In PPO, reward hacking occurs when the model exploits flaws or ambiguities in the reward model to achieve high rewards without genuinely aligning with human intentions. This is because PPO relies on a learned reward model to guide policy updates, and any inaccuracies or biases in this model can lead to unintended behaviors being rewarded. PPO is particularly vulnerable to reward hacking if the reward model is not robustly designed or if it fails to capture the true objectives of human feedback. The iterative nature of PPO, which involves continuous policy updates based on reward signals, can exacerbate this issue if not carefully managed.

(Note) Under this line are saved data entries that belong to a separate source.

-- ==== Sys2Proof/Laws/PerInstr.lean ====
section
/-! SUPPORT. Statements made for every operation, one lemma per constructor: the host's case split names them. -/

namespace Sys2Proof.Laws.EncodeLength

open Sys2Proof

/-- An operation that is no function of a whole sequence (R89, R99, R105) takes at most one byte (R65, R72, R75). -/
def Statement (i : Instr) : Prop :=
  (∃ a, i = .unescBatch a ∨ i = .escBatch a ∨ i = .csumRange a) ∨ (encode i).length ≤ 1

theorem huntSync (ch : Chan) : Statement (.huntSync ch) := .inr (Nat.le_refl 1)
theorem huntSkip (ch : Chan) (r : Byte) : Statement (.huntSkip ch r) := .inr (Nat.le_refl 1)
theorem unescPfx : Statement .unescPfx := .inr (Nat.le_refl 1)
theorem unescLit (r : Byte) : Statement (.unescLit r) := .inr (Nat.le_refl 1)
theorem unescArg (c : Byte) : Statement (.unescArg c) := .inr (Nat.le_refl 1)
theorem unescBatch (raw : List Byte) : Statement (.unescBatch raw) := .inl ⟨raw, .inl rfl⟩
theorem escPfxD0 (ch : Chan) : Statement (.escPfxD0 ch) := .inr (Nat.le_refl 1)
theorem escPfxE0 (ch : Chan) : Statement (.escPfxE0 ch) := .inr (Nat.le_refl 1)
theorem escPass (ch : Chan) (v : Byte) : Statement (.escPass ch v) := .inr (Nat.le_refl 1)
theorem escArg (ch : Chan) (v : Byte) : Statement (.escArg ch v) := .inr (Nat.le_refl 1)
theorem escBatch (logical : List Byte) : Statement (.escBatch logical) := .inl ⟨logical, .inr (.inl rfl)⟩
theorem csumClr : Statement .csumClr := .inr (Nat.zero_le 1)
theorem csumAdd (din : Byte) : Statement (.csumAdd din) := .inr (Nat.le_refl 1)
theorem csumCmp (cmp : Byte) : Statement (.csumCmp cmp) := .inr (Nat.le_refl 1)
theorem csumRange (bytes : List Byte) : Statement (.csumRange bytes) := .inl ⟨bytes, .inr (.inr rfl)⟩
theorem stStartup : Statement .stStartup := .inr (Nat.le_refl 1)
theorem stAwaitHostSync : Statement .stAwaitHostSync := .inr (Nat.le_refl 1)
theorem stReadHost : Statement .stReadHost := .inr (Nat.le_refl 1)
theorem stValidateHost : Statement .stValidateHost := .inr (Nat.le_refl 1)
theorem stDiscard : Statement .stDiscard := .inr (Nat.le_refl 1)
theorem stAbsorb : Statement .stAbsorb := .inr (Nat.le_refl 1)
theorem stTxBusSync : Statement .stTxBusSync := .inr (Nat.le_refl 1)
theorem stTxBusBody : Statement .stTxBusBody := .inr (Nat.le_refl 1)
theorem stTxBusFlush : Statement .stTxBusFlush := .inr (Nat.le_refl 1)
theorem stAwaitBusSync : Statement .stAwaitBusSync := .inr (Nat.le_refl 1)
theorem stReadBus : Statement .stReadBus := .inr (Nat.le_refl 1)
theorem stValidateBus : Statement .stValidateBus := .inr (Nat.le_refl 1)
theorem stReportBusCsum : Statement .stReportBusCsum := .inr (Nat.le_refl 1)
theorem stTxHostSync : Statement .stTxHostSync := .inr (Nat.le_refl 1)
theorem stTxHostBody : Statement .stTxHostBody := .inr (Nat.le_refl 1)
theorem stTxHostFlush : Statement .stTxHostFlush := .inr (Nat.le_refl 1)
theorem dirAcq : Statement .dirAcq := .inr (Nat.zero_le 1)
theorem dirRel : Statement .dirRel := .inr (Nat.zero_le 1)
theorem statOn : Statement .statOn := .inr (Nat.zero_le 1)
theorem statOff : Statement .statOff := .inr (Nat.zero_le 1)
theorem senseNop (busSense : Bool) : Statement (.senseNop busSense) := .inr (Nat.le_refl 1)
theorem diagStartup : Statement .diagStartup := .inr (Nat.le_refl 1)
theorem diagHostCsum : Statement .diagHostCsum := .inr (Nat.le_refl 1)
theorem diagResetAbsorbed : Statement .diagResetAbsorbed := .inr (Nat.le_refl 1)
theorem diagBusCsum : Statement .diagBusCsum := .inr (Nat.le_refl 1)

end Sys2Proof.Laws.EncodeLength
end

DPO avoids explicit reward modeling by directly optimizing policy based on preference data. However, it can still encounter issues similar to reward hacking if the preference data is biased or if the optimization process leads to overfitting specific patterns in the data that do not generalize well. While DPO does not suffer from reward hacking in the traditional sense (since it lacks a separate reward model), it can still find biased solutions that exploit out-of-distribution responses or deviate from intended behavior due to distribution shifts between training and deployment contexts.
- The article "Reward Hacking in Reinforcement Learning" by Lilian Weng discusses how reward hacking occurs when a RL agent exploits flaws or ambiguities in the reward function to achieve high rewards without genuinely learning the intended task. It highlights that in RLHF for language models, reward hacking is a critical challenge, as models might learn to exploit unit tests or mimic biases to achieve high rewards, which can hinder real-world deployment.
- The research "Scaling
Laws for Reward Model Overoptimization" explores how optimizing
against reward models trained to predict human preferences can lead to
overoptimization, hindering the actual objective.
- Impact of Policy Model Size: Holding the RM size constant, experiments showed that larger policy models exhibited similar overoptimization trends as smaller models, despite achieving higher initial gold scores. This implies that their higher performance on gold rewards does not lead to excessive optimization pressure on the RM.
- Relationship with RM Data Size: Data size had a notable effect on RM performance and overoptimization. Models trained on fewer than ~2,000 comparison labels showed near-chance performance, with limited improvement in gold scores. Beyond this threshold, all RMs, regardless of size, benefited from increased data, with larger RMs showing greater improvements in gold rewards compared to smaller ones.
- Scaling Laws for RM Parameters and Data Size: Overoptimization patterns scaled smoothly with both RM parameter count and data size. Larger RMs demonstrated better alignment with gold rewards and less susceptibility to overoptimization when trained on sufficient data, indicating improved robustness.
- Proxy vs. Gold Reward Trends: For small data sizes, proxy reward scores deviated significantly from gold reward scores, highlighting overoptimization risks. As data size increased, the gap between proxy and gold rewards narrowed, reducing overoptimization effects.
Note that the KL divergence term in the RLHF objective is intended to prevent the policy from deviating too much from a reference model, thereby maintaining stability during training. However, it does not fully prevent reward hacking. Reward hacking occurs when an agent exploits flaws or ambiguities in the reward model to achieve high rewards without genuinely aligning with human intentions. The KL divergence penalty does not correct these flaws in the reward model itself, meaning that if the reward model is misaligned, the agent can still find ways to exploit it. KL does not directly address whether the actions align with the true objectives or desired outcomes.